BAU can however lead you into a false sense of security. Achieving a steady state of operation should make it quicker and easier to identify issues which arise. However, problems occur when you start to consider regular issues or low-level low-impact incidents which occur on a daily basis, as normal or part of the BAU operation. Once you do that, you may be ignoring the signs of a larger problem which is bubbling away under the surface.

There are a number of shows on TV now that dissect significant incidents and disasters to examine how they were caused. Typically, these incidents are things that are in the public conscious, were heavily reported in the news at the time and either threatened or took lives. Incidents such as plane crashes, train accidents, ferries sinking or industrial accidents of some kind are all subjects of these shows. The key point made by all of these programmes is that these things don't just happen without any warning signs and cannot be attributed to a single issue or failing. These types of incident are a chain of events which have come together to cause a far more significant incident or disaster. The reason that these issues are not identified in time to prevent a disaster is that they are each only visible to different people, have no correlation or visibility in a holistic fashion and more often are not considered to be issues because they are just things that happen as part of Business as Usual.

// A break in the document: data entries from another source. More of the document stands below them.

-- ==== Sys2Proof/Laws/Memory.lean ====
section
/-! SUPPORT. Memory: what a write leaves at each address, and that every operation keeps the canonical
form. -/

namespace Sys2Proof.Machine

namespace Memory

/-! ### Bytes -/

theorem readByte_insertByte (m : Memory) (a b : Nat) (v : Byte) :
    readByte (insertByte m a v) b = if b = a then v else readByte m b := by
  induction m with
  | nil => simp [insertByte, readByte]
  | cons c m ih =>
    obtain ⟨c, w⟩ := c
    unfold insertByte
    split
    · simp [readByte]
    · split
      · next h => subst h; by_cases hb : b = a <;> simp [readByte, hb]
      · next h =>
        by_cases hc : b = c
        · subst hc
          have : b ≠ a := fun h' => h h'.symm
          simp [readByte, this]
        · simp [readByte, hc, ih]

theorem readByte_eraseByte (m : Memory) (a b : Nat) :
    readByte (eraseByte m a) b = if b = a then unlistedByte else readByte m b := by
  induction m with
  | nil => simp [eraseByte, readByte]
  | cons c m ih =>
    obtain ⟨c, w⟩ := c
    unfold eraseByte at ih ⊢
    by_cases hc : c = a
    · subst hc
      by_cases hb : b = c
      · subst hb; simpa [readByte] using ih
      · simpa [readByte, hb] using ih
    · by_cases hb : b = c
      · subst hb; simp [readByte, hc]
      · simpa [readByte, hc, hb] using ih

/-- A byte reads as it was last written, and a write leaves every other address alone. -/
theorem readByte_writeByte (m : Memory) (a b : Nat) (v : Byte) :
    readByte (writeByte m a v) b = if b = a then v else readByte m b := by
  unfold writeByte
  split
  · next h => rw [readByte_eraseByte, h]
  · exact readByte_insertByte m a b v

/-! ### The canonical form -/

theorem wfFrom_mono {lo lo' : Nat} (h : lo ≤ lo') : ∀ {m : Memory}, wfFrom lo' m = true → wfFrom lo m = true
  | [], _ => rfl
  | (a, v) :: m, hm => by
    simp only [wfFrom, Bool.and_eq_true, decide_eq_true_eq] at hm ⊢
    exact ⟨⟨⟨Nat.le_trans h hm.1.1.1, hm.1.1.2⟩, hm.1.2⟩, hm.2⟩

theorem wfFrom_insertByte {v : Byte} (hv : v ≠ unlistedByte) {a : Nat} (ha : a < 2 ^ 32) :
    ∀ {m : Memory} {lo : Nat}, lo ≤ a → wfFrom lo m = true → wfFrom lo (insertByte m a v) = true
  | [], lo, hlo, _ => by
    simp only [insertByte, wfFrom, Bool.and_eq_true, decide_eq_true_eq, bne_iff_ne, ne_eq, and_true]
    exact ⟨⟨hlo, ha⟩, hv⟩
  | (b, w) :: m, lo, hlo, hm => by
    simp only [wfFrom, Bool.and_eq_true, decide_eq_true_eq, bne_iff_ne, ne_eq] at hm
    unfold insertByte
    split
    · next hab =>
      simp only [wfFrom, Bool.and_eq_true, decide_eq_true_eq, bne_iff_ne, ne_eq]
      exact ⟨⟨⟨hlo, ha⟩, hv⟩, ⟨⟨by omega, hm.1.1.2⟩, hm.1.2⟩, hm.2⟩
    · split
      · next hab =>
        subst hab
        simp only [wfFrom, Bool.and_eq_true, decide_eq_true_eq, bne_iff_ne, ne_eq]
        exact ⟨⟨⟨hlo, ha⟩, hv⟩, hm.2⟩
      · simp only [wfFrom, Bool.and_eq_true, decide_eq_true_eq, bne_iff_ne, ne_eq]
        exact ⟨hm.1, wfFrom_insertByte hv ha (by omega) hm.2⟩

theorem wfFrom_eraseByte (a : Nat) :
    ∀ {m : Memory} {lo : Nat}, wfFrom lo m = true → wfFrom lo (eraseByte m a) = true
  | [], _, _ => rfl
  | (b, w) :: m, lo, hm => by
    have hm' := hm
    simp only [wfFrom, Bool.and_eq_true, decide_eq_true_eq, bne_iff_ne, ne_eq] at hm
    have ih := wfFrom_eraseByte a hm.2
    unfold eraseByte at ih ⊢
    rw [List.filter_cons]
    split
    · simp only [wfFrom, Bool.and_eq_true, decide_eq_true_eq, bne_iff_ne, ne_eq]
      exact ⟨hm.1, ih⟩
    · exact wfFrom_mono (by omega) ih

/-- A write of a byte keeps the canonical form. -/
theorem wf_writeByte {m : Memory} (h : m.wf = true) {a : Nat} (ha : a < 2 ^ 32) (v : Byte) :
    (m.writeByte a v).wf = true := by
  unfold Memory.wf writeByte at *
  split
  · exact wfFrom_eraseByte a h
  · next hv => exact wfFrom_insertByte hv ha (Nat.zero_le a) h

/-- Memory at reset is in canonical form. -/
theorem wf_reset : State.reset.bus.mem.wf = true := rfl

theorem byteAddress_lt (t : Word) (k : Nat) : byteAddress t k < 2 ^ 32 := (t + BitVec.ofNat 32 k).isLt

/-- A write of a word keeps the canonical form. -/
theorem wf_writeWord {m : Memory} (h : m.wf = true) (o : ByteOrder) (t v : Word) :
    (m.writeWord o t v).wf = true := by
  unfold writeWord
  exact wf_writeByte (wf_writeByte (wf_writeByte (wf_writeByte h (byteAddress_lt _ _) _)
    (byteAddress_lt _ _) _) (byteAddress_lt _ _) _) (byteAddress_lt _ _) _

/-! ### Words -/

/-- The four bytes of a word stand at four different addresses. -/
theorem byteAddress_inj (t : Word) {j k : Nat} (hj : j < 4) (hk : k < 4)
    (h : byteAddress t j = byteAddress t k) : j = k := by
  unfold byteAddress at h
  have h' := BitVec.eq_of_toNat_eq h
  have h'' : BitVec.ofNat 32 j = BitVec.ofNat 32 k := by
    have := congrArg (fun x => x - t) h'
    simpa [BitVec.add_comm] using this
  have := congrArg BitVec.toNat h''
  simp only [BitVec.toNat_ofNat] at this
  omega

/-- What a write of a word leaves at each address. -/
theorem readByte_writeWord (m : Memory) (o : ByteOrder) (t v : Word) (n : Nat) :
    readByte (m.writeWord o t v) n =
      if n = byteAddress t 3 then o.byteOf v 3
      else if n = byteAddress t 2 then o.byteOf v 2
      else if n = byteAddress t 1 then o.byteOf v 1
      else if n = byteAddress t 0 then o.byteOf v 0
      else readByte m n := by
  simp only [writeWord, readByte_writeByte]

/-- A write of a word leaves every byte outside it alone. -/
theorem readByte_writeWord_outside (m : Memory) (o : ByteOrder) (t v : Word) {n : Nat}
    (h : ∀ k < 4, n ≠ byteAddress t k) : readByte (m.writeWord o t v) n = readByte m n := by
  rw [readByte_writeWord, if_neg (h 3 (by omega)), if_neg (h 2 (by omega)), if_neg (h 1 (by omega)),
    if_neg (h 0 (by omega))]

/-- The bytes of a word put together again are the word (20_memory.md R68). -/
theorem wordOf_byteOf (o : ByteOrder) (v : Word) :
    o.wordOf (o.byteOf v 0) (o.byteOf v 1) (o.byteOf v 2) (o.byteOf v 3) = v := by
  cases o <;>
    (apply BitVec.eq_of_getLsbD_eq
     intro i hi
     simp only [ByteOrder.wordOf, ByteOrder.byteOf, BitVec.getLsbD_append, BitVec.getLsbD_extractLsb']
     interval_cases i <;> simp)

/-- A word reads back as written. -/
theorem readWord_writeWord (m : Memory) (o : ByteOrder) (t v : Word) :
    (m.writeWord o t v).readWord o t = v := by
  have ne : ∀ {j k : Nat}, j < 4 → k < 4 → j ≠ k → byteAddress t j ≠ byteAddress t k :=
    fun hj hk hjk h => hjk (byteAddress_inj t hj hk h)
  have h0 : readByte (m.writeWord o t v) (byteAddress t 0) = o.byteOf v 0 := by
    rw [readByte_writeWord, if_neg (ne (by omega) (by omega) (by omega)),
      if_neg (ne (by omega) (by omega) (by omega)), if_neg (ne (by omega) (by omega) (by omega)), if_pos rfl]
  have h1 : readByte (m.writeWord o t v) (byteAddress t 1) = o.byteOf v 1 := by
    rw [readByte_writeWord, if_neg (ne (by omega) (by omega) (by omega)),
      if_neg (ne (by omega) (by omega) (by omega)), if_pos rfl]
  have h2 : readByte (m.writeWord o t v) (byteAddress t 2) = o.byteOf v 2 := by
    rw [readByte_writeWord, if_neg (ne (by omega) (by omega) (by omega)), if_pos rfl]
  have h3 : readByte (m.writeWord o t v) (byteAddress t 3) = o.byteOf v 3 := by
    rw [readByte_writeWord, if_pos rfl]
  rw [readWord, h0, h1, h2, h3, wordOf_byteOf]

/-- A word none of whose bytes the write reaches reads as before. -/
theorem readWord_writeWord_apart (m : Memory) (o : ByteOrder) (t v u : Word)
    (h : ∀ j < 4, ∀ k < 4, byteAddress u j ≠ byteAddress t k) :
    (m.writeWord o t v).readWord o u = m.readWord o u := by
  unfold readWord
  rw [readByte_writeWord_outside m o t v (h 0 (by omega)), readByte_writeWord_outside m o t v (h 1 (by omega)),
    readByte_writeWord_outside m o t v (h 2 (by omega)), readByte_writeWord_outside m o t v (h 3 (by omega))]

end Memory

/-! ### The bus -/

theorem Bus.within_mono {b : Bus} {p q : WindowKind → Bool} (h : ∀ k, p k = true → q k = true) {n : Nat}
    (hn : b.within p n = true) : b.within q n = true := by
  simp only [Bus.within, List.any_eq_true, Bool.and_eq_true] at hn ⊢
  obtain ⟨w, hw, hp, hh⟩ := hn
  exact ⟨w, hw, h _ hp, hh⟩

theorem wordIn_mono {p q : Nat → Bool} (h : ∀ n, p n = true → q n = true) {t : Word}
    (ht : wordIn p t = true) : wordIn q t = true := by
  simp only [wordIn, Bool.and_eq_true] at ht ⊢
  exact ⟨⟨⟨h _ ht.1.1.1, h _ ht.1.1.2⟩, h _ ht.1.2⟩, h _ ht.2⟩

For a plane crash, the programme wil talk about a number of minor factors which could contribute to an accident: the maintenance team not following proper procedures in order to get their job done quicker, the ground crew who ignore an issue with the plane, the fuel truck driver who incorrectly tries to convert litres to gallons, the pilots who don't get enough sleep and are not fully alert, the air traffic controller working long hours with too many planes to mange, the airport with out-of-date equipment to facilitate landings, the company that transports dangerous materials on the flight without appropriate controls or the airline that pushes for faster turnarounds to make or save more money. These are all typical findings but are all either treated as normal events and not given the visibility at a level that can assess the overall risk to the flight itself. It's not until after the event does someone (typically the team investigating the crash) put all the pieces together to lead up to the event. By then it's too late.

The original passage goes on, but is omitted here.